__EXERCISE DESCRIPTION__: Pick out every line in the data below that holds "then".

__SOURCE RECORDS__:
▼
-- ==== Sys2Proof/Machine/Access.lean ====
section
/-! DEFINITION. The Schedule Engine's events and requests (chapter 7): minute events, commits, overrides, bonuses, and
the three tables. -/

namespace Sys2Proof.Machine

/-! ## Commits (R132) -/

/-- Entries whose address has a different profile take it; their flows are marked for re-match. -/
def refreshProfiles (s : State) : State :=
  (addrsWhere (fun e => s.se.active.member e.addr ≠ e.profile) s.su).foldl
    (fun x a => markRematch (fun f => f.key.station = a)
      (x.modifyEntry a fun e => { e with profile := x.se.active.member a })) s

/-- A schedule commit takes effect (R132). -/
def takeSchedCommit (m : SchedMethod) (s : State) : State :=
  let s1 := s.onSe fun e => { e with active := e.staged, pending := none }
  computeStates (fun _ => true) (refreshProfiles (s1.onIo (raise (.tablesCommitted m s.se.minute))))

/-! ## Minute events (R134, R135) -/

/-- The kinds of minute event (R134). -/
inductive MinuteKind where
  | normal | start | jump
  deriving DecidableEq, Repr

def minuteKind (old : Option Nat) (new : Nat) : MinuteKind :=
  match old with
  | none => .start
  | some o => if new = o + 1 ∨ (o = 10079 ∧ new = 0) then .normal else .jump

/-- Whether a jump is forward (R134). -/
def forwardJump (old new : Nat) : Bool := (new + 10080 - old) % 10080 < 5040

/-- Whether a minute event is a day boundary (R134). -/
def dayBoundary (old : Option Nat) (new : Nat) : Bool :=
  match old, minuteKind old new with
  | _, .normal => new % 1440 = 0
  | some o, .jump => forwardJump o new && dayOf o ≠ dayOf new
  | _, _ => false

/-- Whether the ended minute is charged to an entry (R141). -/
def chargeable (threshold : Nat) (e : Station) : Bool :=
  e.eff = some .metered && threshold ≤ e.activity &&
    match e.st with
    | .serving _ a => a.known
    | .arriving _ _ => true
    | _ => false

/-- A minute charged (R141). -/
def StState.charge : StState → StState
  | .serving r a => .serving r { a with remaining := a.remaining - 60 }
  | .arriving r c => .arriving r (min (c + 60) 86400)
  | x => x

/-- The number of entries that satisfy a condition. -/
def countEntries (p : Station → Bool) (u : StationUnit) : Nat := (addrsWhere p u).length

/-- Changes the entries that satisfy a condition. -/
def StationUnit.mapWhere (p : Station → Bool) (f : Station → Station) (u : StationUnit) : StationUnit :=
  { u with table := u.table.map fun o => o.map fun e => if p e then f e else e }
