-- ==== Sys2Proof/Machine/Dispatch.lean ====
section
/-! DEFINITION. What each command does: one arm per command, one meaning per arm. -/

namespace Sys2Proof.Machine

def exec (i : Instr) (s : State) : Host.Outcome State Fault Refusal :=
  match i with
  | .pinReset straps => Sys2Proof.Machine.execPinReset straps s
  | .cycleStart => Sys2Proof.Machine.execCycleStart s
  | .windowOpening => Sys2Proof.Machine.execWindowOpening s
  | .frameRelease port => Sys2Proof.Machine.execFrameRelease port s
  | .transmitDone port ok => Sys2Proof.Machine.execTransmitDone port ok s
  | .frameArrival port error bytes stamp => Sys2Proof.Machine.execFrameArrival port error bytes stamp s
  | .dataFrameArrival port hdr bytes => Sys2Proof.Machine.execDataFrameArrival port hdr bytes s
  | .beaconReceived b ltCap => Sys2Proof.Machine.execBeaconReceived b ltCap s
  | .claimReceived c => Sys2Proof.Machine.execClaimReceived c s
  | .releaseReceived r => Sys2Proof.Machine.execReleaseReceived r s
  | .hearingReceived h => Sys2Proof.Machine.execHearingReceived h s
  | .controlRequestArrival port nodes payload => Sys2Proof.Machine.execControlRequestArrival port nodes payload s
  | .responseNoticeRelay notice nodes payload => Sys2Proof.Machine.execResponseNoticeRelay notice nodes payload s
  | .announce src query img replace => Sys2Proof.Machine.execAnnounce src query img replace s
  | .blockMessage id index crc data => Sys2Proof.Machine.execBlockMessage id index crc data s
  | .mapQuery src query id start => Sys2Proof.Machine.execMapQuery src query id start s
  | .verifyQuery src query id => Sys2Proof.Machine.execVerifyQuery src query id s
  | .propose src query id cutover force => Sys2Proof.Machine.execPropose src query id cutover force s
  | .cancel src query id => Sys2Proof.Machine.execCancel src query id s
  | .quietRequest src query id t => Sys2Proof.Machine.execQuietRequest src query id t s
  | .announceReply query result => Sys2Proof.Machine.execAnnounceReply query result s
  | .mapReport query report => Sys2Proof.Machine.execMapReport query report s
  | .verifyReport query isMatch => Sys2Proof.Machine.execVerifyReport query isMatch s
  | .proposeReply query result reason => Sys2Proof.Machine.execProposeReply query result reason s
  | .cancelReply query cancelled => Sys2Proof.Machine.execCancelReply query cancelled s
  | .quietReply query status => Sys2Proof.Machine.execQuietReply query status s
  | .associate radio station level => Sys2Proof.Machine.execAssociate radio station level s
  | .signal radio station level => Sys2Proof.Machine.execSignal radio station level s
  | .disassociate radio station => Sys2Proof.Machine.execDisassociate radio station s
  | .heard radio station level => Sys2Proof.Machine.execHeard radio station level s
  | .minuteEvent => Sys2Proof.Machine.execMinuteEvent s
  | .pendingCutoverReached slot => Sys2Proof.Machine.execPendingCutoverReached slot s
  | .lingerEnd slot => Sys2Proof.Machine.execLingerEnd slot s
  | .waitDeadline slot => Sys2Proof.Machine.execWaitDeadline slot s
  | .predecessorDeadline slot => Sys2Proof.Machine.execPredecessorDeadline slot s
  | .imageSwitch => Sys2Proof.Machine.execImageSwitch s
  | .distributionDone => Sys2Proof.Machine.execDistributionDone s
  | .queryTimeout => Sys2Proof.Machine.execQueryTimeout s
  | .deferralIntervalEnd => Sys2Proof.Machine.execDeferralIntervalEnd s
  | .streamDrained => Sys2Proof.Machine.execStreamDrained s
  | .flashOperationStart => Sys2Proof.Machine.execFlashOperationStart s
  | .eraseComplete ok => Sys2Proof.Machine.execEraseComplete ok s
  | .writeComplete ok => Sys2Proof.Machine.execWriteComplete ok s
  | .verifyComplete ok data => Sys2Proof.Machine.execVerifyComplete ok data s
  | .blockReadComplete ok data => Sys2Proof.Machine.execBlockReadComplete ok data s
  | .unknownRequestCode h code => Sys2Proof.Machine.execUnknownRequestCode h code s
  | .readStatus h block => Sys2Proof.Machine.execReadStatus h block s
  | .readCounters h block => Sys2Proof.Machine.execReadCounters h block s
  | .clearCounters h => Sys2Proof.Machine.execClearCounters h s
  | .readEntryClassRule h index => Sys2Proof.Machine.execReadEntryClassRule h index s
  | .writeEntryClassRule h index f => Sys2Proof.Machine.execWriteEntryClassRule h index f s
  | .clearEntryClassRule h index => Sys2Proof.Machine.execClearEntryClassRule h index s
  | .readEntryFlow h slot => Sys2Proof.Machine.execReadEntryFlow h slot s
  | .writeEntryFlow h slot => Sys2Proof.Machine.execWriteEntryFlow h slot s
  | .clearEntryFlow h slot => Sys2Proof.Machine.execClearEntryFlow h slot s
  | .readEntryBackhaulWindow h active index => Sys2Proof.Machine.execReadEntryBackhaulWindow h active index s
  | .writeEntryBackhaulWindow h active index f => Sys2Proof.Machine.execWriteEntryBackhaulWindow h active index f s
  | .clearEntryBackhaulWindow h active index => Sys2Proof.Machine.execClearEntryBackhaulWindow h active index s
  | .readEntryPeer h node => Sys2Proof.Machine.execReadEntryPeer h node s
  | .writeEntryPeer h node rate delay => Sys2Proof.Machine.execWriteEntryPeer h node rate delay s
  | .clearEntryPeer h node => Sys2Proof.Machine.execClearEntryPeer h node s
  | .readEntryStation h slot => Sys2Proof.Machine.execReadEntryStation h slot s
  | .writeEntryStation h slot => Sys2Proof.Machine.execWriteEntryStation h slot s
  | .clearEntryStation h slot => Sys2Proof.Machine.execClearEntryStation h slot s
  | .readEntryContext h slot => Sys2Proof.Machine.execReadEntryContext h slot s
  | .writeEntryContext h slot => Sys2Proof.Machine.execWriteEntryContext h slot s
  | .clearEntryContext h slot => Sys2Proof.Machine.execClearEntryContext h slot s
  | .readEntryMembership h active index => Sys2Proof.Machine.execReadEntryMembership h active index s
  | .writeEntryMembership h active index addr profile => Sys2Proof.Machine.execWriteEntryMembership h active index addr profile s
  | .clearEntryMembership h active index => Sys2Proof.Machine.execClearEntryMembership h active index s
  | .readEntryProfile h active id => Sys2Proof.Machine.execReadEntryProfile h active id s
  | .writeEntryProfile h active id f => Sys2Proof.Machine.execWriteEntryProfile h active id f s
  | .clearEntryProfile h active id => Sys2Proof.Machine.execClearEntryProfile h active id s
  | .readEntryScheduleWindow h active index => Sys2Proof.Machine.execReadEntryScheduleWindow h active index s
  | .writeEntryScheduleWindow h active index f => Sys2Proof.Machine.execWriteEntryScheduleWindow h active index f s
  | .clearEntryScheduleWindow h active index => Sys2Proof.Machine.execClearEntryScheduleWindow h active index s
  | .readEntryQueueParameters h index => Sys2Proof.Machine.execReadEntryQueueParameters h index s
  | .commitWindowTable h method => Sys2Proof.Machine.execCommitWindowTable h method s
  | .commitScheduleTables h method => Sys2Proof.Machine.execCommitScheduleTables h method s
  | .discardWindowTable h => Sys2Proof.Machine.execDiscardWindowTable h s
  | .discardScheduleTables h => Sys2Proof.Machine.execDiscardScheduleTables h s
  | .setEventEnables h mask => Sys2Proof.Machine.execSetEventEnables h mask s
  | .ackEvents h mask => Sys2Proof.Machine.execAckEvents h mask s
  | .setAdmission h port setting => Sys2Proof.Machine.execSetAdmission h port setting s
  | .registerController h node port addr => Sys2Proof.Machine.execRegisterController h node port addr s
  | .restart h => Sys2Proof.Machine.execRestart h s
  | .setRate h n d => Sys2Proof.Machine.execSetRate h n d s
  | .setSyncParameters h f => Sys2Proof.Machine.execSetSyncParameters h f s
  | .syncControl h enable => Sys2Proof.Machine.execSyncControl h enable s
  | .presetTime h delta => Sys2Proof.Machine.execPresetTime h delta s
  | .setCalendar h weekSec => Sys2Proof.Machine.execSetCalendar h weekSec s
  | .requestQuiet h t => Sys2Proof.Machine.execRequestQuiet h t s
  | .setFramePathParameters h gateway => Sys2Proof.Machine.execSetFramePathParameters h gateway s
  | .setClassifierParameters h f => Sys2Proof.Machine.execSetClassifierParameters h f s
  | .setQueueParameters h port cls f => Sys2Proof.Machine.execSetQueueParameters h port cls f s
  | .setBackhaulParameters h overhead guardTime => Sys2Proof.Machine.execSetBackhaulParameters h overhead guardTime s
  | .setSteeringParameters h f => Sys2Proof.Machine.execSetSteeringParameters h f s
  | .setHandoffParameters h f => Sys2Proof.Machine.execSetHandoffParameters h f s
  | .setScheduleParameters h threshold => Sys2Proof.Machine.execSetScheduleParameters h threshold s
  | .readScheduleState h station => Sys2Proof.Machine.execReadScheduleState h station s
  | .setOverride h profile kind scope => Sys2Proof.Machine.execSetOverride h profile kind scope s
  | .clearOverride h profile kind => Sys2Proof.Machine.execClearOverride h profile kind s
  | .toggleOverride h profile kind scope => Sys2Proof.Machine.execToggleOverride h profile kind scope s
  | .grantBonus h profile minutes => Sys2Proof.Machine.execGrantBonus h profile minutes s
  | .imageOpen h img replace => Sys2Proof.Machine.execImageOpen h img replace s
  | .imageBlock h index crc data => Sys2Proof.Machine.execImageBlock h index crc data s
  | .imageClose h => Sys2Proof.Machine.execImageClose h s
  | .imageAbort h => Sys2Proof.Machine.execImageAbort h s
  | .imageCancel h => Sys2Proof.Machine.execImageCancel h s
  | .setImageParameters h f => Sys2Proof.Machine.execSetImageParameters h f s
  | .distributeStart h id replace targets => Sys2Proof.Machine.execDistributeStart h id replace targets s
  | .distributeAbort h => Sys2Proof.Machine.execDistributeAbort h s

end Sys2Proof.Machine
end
▲
__SOLVED EXERCISE__:
  | some o => if new = o + 1 ∨ (o = 10079 ∧ new = 0) then .normal else .jump
  { u with table := u.table.map fun o => o.map fun e => if p e then f e else e }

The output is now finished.